Connu pour être l’un des plus grands collectionneurs de guitares, Billy Gibbons reste un éternel amoureux de sa Gibson Les Paul Standard de 1959. Lorsque le guitariste a vu et entendu Eric Clapton jouer sur ce modèle au sein des Blues Breakers de John Mayall, il n’eut de cesse de trouver un exemplaire de ce modèle précis. Heureusement pour lui, la chance l’accompagna et ce, dès les débuts de ZZ Top. ″ Un gars m’a contacté pour me signaler qu’il voulait vendre une vieille guitare: une Les Paul de 1959 ″ confia le barbu lors d’une interview en 2009. Quelques jours plus tard, Billy se rendit donc dans un bled perdu au fin fond du Texas. Le vendeur sortit alors un étui rigide, planqué sous le lit depuis le décès de son propriétaire plusieurs années auparavant. ″ Rev.

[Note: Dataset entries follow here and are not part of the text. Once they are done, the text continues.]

-- ==== Sys2Proof/Laws/Display.lean ====
section
/-!
SUPPORT. The laws of the framebuffer: what a cell is after a toggle, after a list of distinct pixels and after a
sprite; and that a sprite touches no cell twice (44_display.md R202, R203(a)).
-/
namespace Sys2Proof.Machine

@[simp] theorem Display.lit_clear (c : Col) (r : Row) : Display.clear.lit c r = false := by
  simp [Display.lit, Display.clear]

/-- A toggle flips its cell and no other. -/
theorem Display.lit_toggle (d : Display) (c c' : Col) (r r' : Row) :
    (d.toggle c r).lit c' r' = if c' = c ∧ r' = r then !d.lit c r else d.lit c' r' := by
  by_cases hr : r' = r
  · subst hr
    by_cases hc : c' = c
    · subst hc
      simp [Display.toggle, Display.lit]
    · have : c.val ≠ c'.val := fun h => hc (Fin.ext h.symm)
      simp [Display.toggle, Display.lit, hc, Vector.getElem_set_ne _ _ this]
  · have : r.val ≠ r'.val := fun h => hr (Fin.ext h.symm)
    simp [Display.toggle, Display.lit, hr, Vector.getElem_set_ne _ _ this]

/-- Drawing distinct pixels flips exactly their cells, and collides exactly when one of them was lit. -/
theorem drawPixels_spec (ps : List (Col × Row)) (hnd : ps.Nodup) (d : Display) (hit : Bool) :
    (∀ c r, (drawPixels d hit ps).1.lit c r = (d.lit c r ^^ decide ((c, r) ∈ ps))) ∧
      (drawPixels d hit ps).2 = (hit || ps.any fun p => d.lit p.1 p.2) := by
  induction ps generalizing d hit with
  | nil => simp [drawPixels]
  | cons p ps ih =>
    obtain ⟨c0, r0⟩ := p
    obtain ⟨hp, hps⟩ := List.nodup_cons.mp hnd
    obtain ⟨h1, h2⟩ := ih hps (d.toggle c0 r0) (hit || d.lit c0 r0)
    rw [drawPixels]
    refine ⟨fun c r => ?_, ?_⟩
    · rw [h1, Display.lit_toggle]
      by_cases hcr : c = c0 ∧ r = r0
      · obtain ⟨rfl, rfl⟩ := hcr
        simp [hp]
      · have : ¬ ((c, r) = (c0, r0)) := fun h => hcr (Prod.mk.inj h)
        simp [hcr, this]
    · rw [h2, List.any_cons, Bool.or_assoc]
      have hany : (ps.any fun p => (d.toggle c0 r0).lit p.1 p.2) = ps.any fun p => d.lit p.1 p.2 := by
        rw [Bool.eq_iff_iff, List.any_eq_true, List.any_eq_true]
        refine exists_congr fun p => and_congr_right fun hmem => ?_
        have hne : ¬ (p.1 = c0 ∧ p.2 = r0) := fun h => hp (by rw [← h.1, ← h.2]; exact hmem)
        rw [Display.lit_toggle, if_neg hne]
      rw [hany]

/-- The cells of one sprite row: its set bits, pixel b at column (cx + b) mod 64. -/
theorem mem_rowPixels {cx : Byte} {row : Row} {byte : Byte} {c : Col} {r : Row} :
    (c, r) ∈ rowPixels cx row byte ↔
      r = row ∧ ∃ b, b < 8 ∧ byte.getLsbD (7 - b) = true ∧ c.val = (cx.toNat + b) % 64 := by
  have h8 : ∀ b, b ∈ [0, 1, 2, 3, 4, 5, 6, 7] ↔ b < 8 := by
    intro b
    simp only [List.mem_cons, List.not_mem_nil, or_false]
    omega
  simp only [rowPixels, List.mem_filterMap, h8]
  constructor
  · rintro ⟨b, hb, h⟩
    split at h
    · rename_i hbit
      simp only [Option.some.injEq, Prod.mk.injEq] at h
      exact ⟨h.2.symm, b, hb, hbit, by rw [← h.1]; rfl⟩
    · cases h
  · rintro ⟨rfl, b, hb, hbit, hc⟩
    refine ⟨b, hb, ?_⟩
    rw [if_pos hbit, show spriteCol cx b = c from Fin.ext hc.symm]

/-- The cells of a sprite: the set bits of its rows, row k at row (cy + k) mod 32. -/
theorem mem_spritePixels {cx cy : Byte} {r0 : Nat} {rows : List Byte} {c : Col} {r : Row} :
    (c, r) ∈ spritePixels cx cy r0 rows ↔
      ∃ k b, ∃ hk : k < rows.length, b < 8 ∧ rows[k].getLsbD (7 - b) = true ∧
        c.val = (cx.toNat + b) % 64 ∧ r.val = (cy.toNat + (r0 + k)) % 32 := by
  induction rows generalizing r0 with
  | nil => simp [spritePixels]
  | cons byte rows ih =>
    rw [spritePixels, List.mem_append, mem_rowPixels, ih]
    constructor
    · rintro (⟨rfl, b, hb, hbit, hc⟩ | ⟨k, b, hk, hb, hbit, hc, hr⟩)
      · exact ⟨0, b, by simp, hb, by simpa using hbit, hc, by simp [spriteRow, Fin.ofNat]⟩
      · refine ⟨k + 1, b, by simpa using hk, hb, by simpa using hbit, hc, ?_⟩
        rw [hr, show r0 + 1 + k = r0 + (k + 1) by omega]
    · rintro ⟨k, b, hk, hb, hbit, hc, hr⟩
      cases k with
      | zero =>
        refine Or.inl ⟨Fin.ext ?_, b, hb, by simpa using hbit, hc⟩
        simpa [spriteRow, Fin.ofNat] using hr
      | succ k =>
        refine Or.inr ⟨k, b, by simpa using hk, hb, by simpa using hbit, hc, ?_⟩
        rw [hr, show r0 + 1 + k = r0 + (k + 1) by omega]

/-- No sprite row touches a cell twice: 8 columns out of 64. -/
theorem rowPixels_nodup (cx : Byte) (row : Row) (byte : Byte) : (rowPixels cx row byte).Nodup := by
  have hidx : List.Pairwise (fun a b : Nat => a < b ∧ b < 8) [0, 1, 2, 3, 4, 5, 6, 7] := by decide
  rw [rowPixels, List.Nodup, List.pairwise_filterMap]
  refine hidx.imp fun {a b} hab p hp q hq => ?_
  split at hp <;> split at hq <;> simp only [Option.some.injEq, reduceCtorEq] at hp hq
  subst hp hq
  intro heq
  have hcol : (cx.toNat + a) % 64 = (cx.toNat + b) % 64 := congrArg (fun p : Col × Row => p.1.val) heq
  omega

/-- No sprite of at most 32 rows touches a cell twice (44_display.md R203(a)). -/
theorem spritePixels_nodup (cx cy : Byte) (r0 : Nat) (rows : List Byte) (hlen : rows.length ≤ 32) :
    (spritePixels cx cy r0 rows).Nodup := by
  induction rows generalizing r0 with
  | nil => exact List.nodup_nil
  | cons byte rows ih =>
    rw [List.length_cons] at hlen
    rw [spritePixels]
    refine List.Nodup.append (rowPixels_nodup _ _ _) (ih (r0 + 1) (by omega)) ?_
    rintro ⟨c, r⟩ h1 h2
    obtain ⟨rfl, -⟩ := mem_rowPixels.mp h1
    obtain ⟨k, -, hk, -, -, -, hr⟩ := mem_spritePixels.mp h2
    simp only [spriteRow, Fin.ofNat] at hr
    omega

/-- A pixel of the sprite read from memory is a cell the sprite covers. -/
theorem mem_spritePixels_readBytes {m : Memory} {a : Nat} {cx cy : Byte} {n : Nat} {c : Col} {r : Row} :
    (c, r) ∈ spritePixels cx cy 0 (m.readBytes a n) ↔ SpriteCovers m a cx cy n c r := by
  rw [mem_spritePixels, SpriteCovers]
  constructor
  · rintro ⟨k, b, hk, hb, hbit, hc, hr⟩
    rw [Memory.getElem_readBytes] at hbit
    exact ⟨k, b, by simpa using hk, hb, hbit, hc, by simpa using hr⟩
  · rintro ⟨k, b, hk, hb, hbit, hc, hr⟩
    exact ⟨k, b, by simpa using hk, hb, by rw [Memory.getElem_readBytes]; exact hbit, hc, by simpa using hr⟩

/-- A drawn sprite flips exactly the cells it covers. -/
theorem Display.lit_draw (d : Display) (m : Memory) (a : Nat) (cx cy : Byte) {n : Nat} (hn : n ≤ 32) (c : Col)
    (r : Row) :
    (SpriteCovers m a cx cy n c r → (d.draw cx cy (m.readBytes a n)).1.lit c r = !d.lit c r) ∧
      (¬ SpriteCovers m a cx cy n c r → (d.draw cx cy (m.readBytes a n)).1.lit c r = d.lit c r) := by
  have hnd := spritePixels_nodup cx cy 0 (m.readBytes a n) (by simpa using hn)
  rw [Display.draw, (drawPixels_spec _ hnd d false).1 c r]
  constructor
  · intro h
    simp [mem_spritePixels_readBytes.mpr h]
  · intro h
    have hmem : (c, r) ∉ spritePixels cx cy 0 (m.readBytes a n) := fun hh => h (mem_spritePixels_readBytes.mp hh)
    simp [hmem]

/-- A draw collides exactly when it covers a lit cell (44_display.md R203(a)). -/
theorem Display.draw_collision (d : Display) (m : Memory) (a : Nat) (cx cy : Byte) {n : Nat} (hn : n ≤ 32) :
    (d.draw cx cy (m.readBytes a n)).2 = true ↔
      ∃ c r, SpriteCovers m a cx cy n c r ∧ d.lit c r = true := by
  have hnd := spritePixels_nodup cx cy 0 (m.readBytes a n) (by simpa using hn)
  rw [Display.draw, (drawPixels_spec _ hnd d false).2, Bool.false_or, List.any_eq_true]
  constructor
  · rintro ⟨⟨c, r⟩, hmem, hlit⟩
    exact ⟨c, r, mem_spritePixels_readBytes.mp hmem, hlit⟩
  · rintro ⟨c, r, hcov, hlit⟩
    exact ⟨(c, r), mem_spritePixels_readBytes.mpr hcov, hlit⟩

/-- Two framebuffers with the same cells are the same. -/
theorem Display.ext_lit {d e : Display} (h : ∀ c r, d.lit c r = e.lit c r) : d = e := by
  apply Vector.ext
  intro r hr
  apply Vector.ext
  intro c hc
  exact h ⟨c, hc⟩ ⟨r, hr⟩

end Sys2Proof.Machine
end

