-- ==== Sys2Proof/Tests/Slice0.lean ====
section
/-!
SUPPORT. Tests: ill-formed terms refused, words written out from 30_encoding.md R83, one or two ticks per
instruction with the results of spec/95_test_vectors.md (named V-...), the host commands, and for every statement
with hypotheses a state and operands that meet them (named test_witness_...).
-/
namespace Sys2Proof.Tests

open Sys2Proof.Machine

/-! ### Helpers -/

/-- The state after reset without the font bytes. -/
def start : State := { State.reset with mem := [] }

/-- `start` with the given registers, from V0 up. -/
def regs (bs : List Byte) : State := start.setVs bs

/-- The given bytes stored from address `a` up. -/
def holding (s : State) (a : Nat) (bs : List Byte) : State := s.setMem (s.mem.writeBytes a bs)

/-- The given keys pressed. -/
def pressing (s : State) (ks : List (Fin 16)) : State :=
  { s with keys := ks.foldl (fun v k => v.set k.val true) s.keys }

/-- One cell flipped. -/
def flipping (s : State) (c : Col) (r : Row) : State := s.setDisplay (s.display.toggle c r)

/-- An outcome is a next state that passes a check. -/
def ends (o : StepOutcome) (p : State → Bool) : Bool :=
  match o with
  | .next t => p t
  | .fault _ => false
  | .refused _ => false

/-- One tick with the word `w` at pc ends in a next state that passes a check. -/
def tick (w : Nat) (s : State) (p : State → Bool) : Bool := ends (step (s.withFetchWord 16 w)) p

/-- A host command, with the default FONT, ends in a state and a reply that pass a check. -/
def does (c : Command) (s : State) (p : State → Reply → Bool) : Bool :=
  match command Config.defaultFont c s with
  | .next (t, reply) => p t reply
  | .fault _ => false
  | .refused _ => false

/-- What passes a check is a next state. -/
theorem next_of_ends {o : StepOutcome} {P : State → Prop} [DecidablePred P]
    (h : ends o (fun t => decide (P t)) = true) : ∃ t, o = .next t ∧ P t := by
  cases o with
  | next t => exact ⟨t, rfl, of_decide_eq_true h⟩
  | fault r => cases h
  | refused r => cases h

/-! ### WellFormed -/

theorem test_wellFormed_refuses_16_rows : wellFormed (.drw 0 0 16) = false := by decide

theorem test_wellFormed_takes_15_rows : wellFormed (.drw 15 15 15) = true := by decide

/-! ### Decoding: words written out from R83 -/

theorem test_decode_flow :
    decodeTableWord 16 0x0000 = some .nop ∧ decodeTableWord 16 0x00EE = some .ret ∧
      decodeTableWord 16 0x1ABC = some (.jp 0xABC) ∧ decodeTableWord 16 0x2ABC = some (.call 0xABC) ∧
      decodeTableWord 16 0x3A2B = some (.seImm 10 0x2B) ∧ decodeTableWord 16 0x4A2B = some (.sneImm 10 0x2B) ∧
      decodeTableWord 16 0x5120 = some (.seReg 1 2) ∧ decodeTableWord 16 0x9120 = some (.sneReg 1 2) ∧
      decodeTableWord 16 0xBFFF = some (.jpV0 0xFFF) := by decide
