-- ==== Sys2Proof/Config.lean ====
section
/-! DEFINITION. The block's parameters: the ones the document settles (spec/00_scope.md R8) as
constants, and the ones it leaves open (R9) as the record `Config`, which a block instance fixes
for good (spec/10_state.md R17). Every definition of the model takes a `Config` as an argument. -/

namespace Sys2Proof

/-- The parameters the document leaves open (R9). -/
structure Config where
  /-- `CRC_POLY`: the 16-bit generator polynomial, the x^16 term implicit. -/
  crcPoly : Half
  /-- `CRC_REFLECT`: data enter least significant bit first. -/
  crcReflect : Bool
  /-- `ERR_COUNT_WIDTH`: the width in bits of the CRC-mismatch counter. -/
  errCountWidth : Nat
  deriving DecidableEq, Repr

/-- The defaults of R9, under which every vector of spec/95_test_vectors.md is computed. -/
def Config.default : Config where
  crcPoly := 0x1021
  crcReflect := false
  errCountWidth := 32

/-- What R9 asks of the parameters: `CRC_POLY` is odd. The width is at least 1 and, since
`ERR_COUNT` is a 32-bit register that shows the whole counter (R29), at most 32 (DEDUCED, log
entry 3). -/
abbrev Config.WellFormed (cfg : Config) : Prop :=
  cfg.crcPoly.getLsbD 0 = true ∧ 1 ≤ cfg.errCountWidth ∧ cfg.errCountWidth ≤ 32

/-- `CRC_INIT` (R8). -/
def crcInitValue : Half := 0xFFFF

/-- `HDR0` (R8). -/
def hdr0 : Byte := 0xAA

/-- `HDR1` (R8). -/
def hdr1 : Byte := 0x55

/-- `MAX_PAYLOAD` (R8). -/
def maxPayload : Nat := 65535

/-- `MIN_FRAME` (R8). -/
def minFrame : Nat := 8

/-- `MAX_FRAME` (R8). -/
def maxFrame : Nat := 65543

end Sys2Proof
end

Willy G. ″ sortit le cash nécessaire pour pouvoir repartir avec son précieux immédiatement baptisé Pearly Gates [Les Portes du Paradis – NDLR]. Le reste appartient désormais à l’histoire de ZZ Top.
Photographe d’origine russe né en France à Neuilly-Sur-Seine, Elliott Erwitt (1928-2023) a passé son enfance entre l’Italie et Paris, avant de partir vers les Etats-Unis pour s’installer avec ses parents, d’abord à New York, puis à Los Angeles. Dès l’adolescence il se passionne pour la photographie moderne en se focalisant sur les scènes de la vie quotidienne ou les événements sociopolitiques, souvent captés avec dérision ou ironie. Robert Capa sera l’un des premiers à remarquer son talent et son travail et à l’inviter à devenir membre de l’agence Magnum dès 1953 (agence qu’il présidera de 1968 à 1970). Après quelques publications, le succès est au rendez-vous et il commence un travail de photojournaliste aux USA pour Life, Look, Holiday, et en Europe pour Stern et Paris Match. Comme en témoignent ces clichés de la série Dogs, Erwitt portait sur les chiens un regard plein de malice et de tendresse.
Début 1977 Edward Van Halen achète pour un peu plus de cent dollars un corps et un manche de Stratocaster, des pièces déclassées qu’il trouve chez Boogie Bodies, le magasin de Wayne Charvel. De retour chez lui, il assemble le tout en ajoutant un vibrato Fender et un micro récupéré sur une vieille Gibson ES-335. Il repeint la caisse en noir, puis en blanc après avoir posé des caches pour créer un effet de rayures. La Frankenstrat (mot-valise issu de Frankenstein et de Stratocaster) était née et c’est sous cette forme qu’elle a servi à enregistrer le premier album de Van Halen en 1978, une bombe dévoilant le jeu unique et novateur du guitariste qui, comme en témoignent l’instrumental Eruption et la reprise de You Really Got Me des Kinks, viennent de faire exploser les limites du solo rock. En 1979 Eddie apporte plusieurs modifications, à commencer par un vibrato Floyd Rose plus efficace que l’original. Un vieux micro et un sélecteur rouillé sont ajoutés. Tous deux hors d’usage ne sont là que pour renforcer l’effet rafistolage. Quant au pickguard customisé à l’arrache, il n’en reste plus grand chose. La différence la plus visible reste l’ajout d’une couche de peinture rouge par-dessus la couche originelle. ″ Ce qui me surprend avec cette guitare, c’est que lorsque je l’ai peinte en rouge, elle est devenue encore plus célèbre. Beaucoup de gens ignorent encore qu’il s’agit de la même guitare que celle en noir et blanc qui figure sur la pochette du premier album ″. À la fin des années 80 la Frankenstrat sera mise au placard et remplacée par une Kramer 5150 Baretta issue d’un partenariat entre le fabriquant et le guitariste qui a largement contribué à la conception de ce modèle exclusif au look similaire mais techniquement différent pour pouvoir répondre à ses exigences.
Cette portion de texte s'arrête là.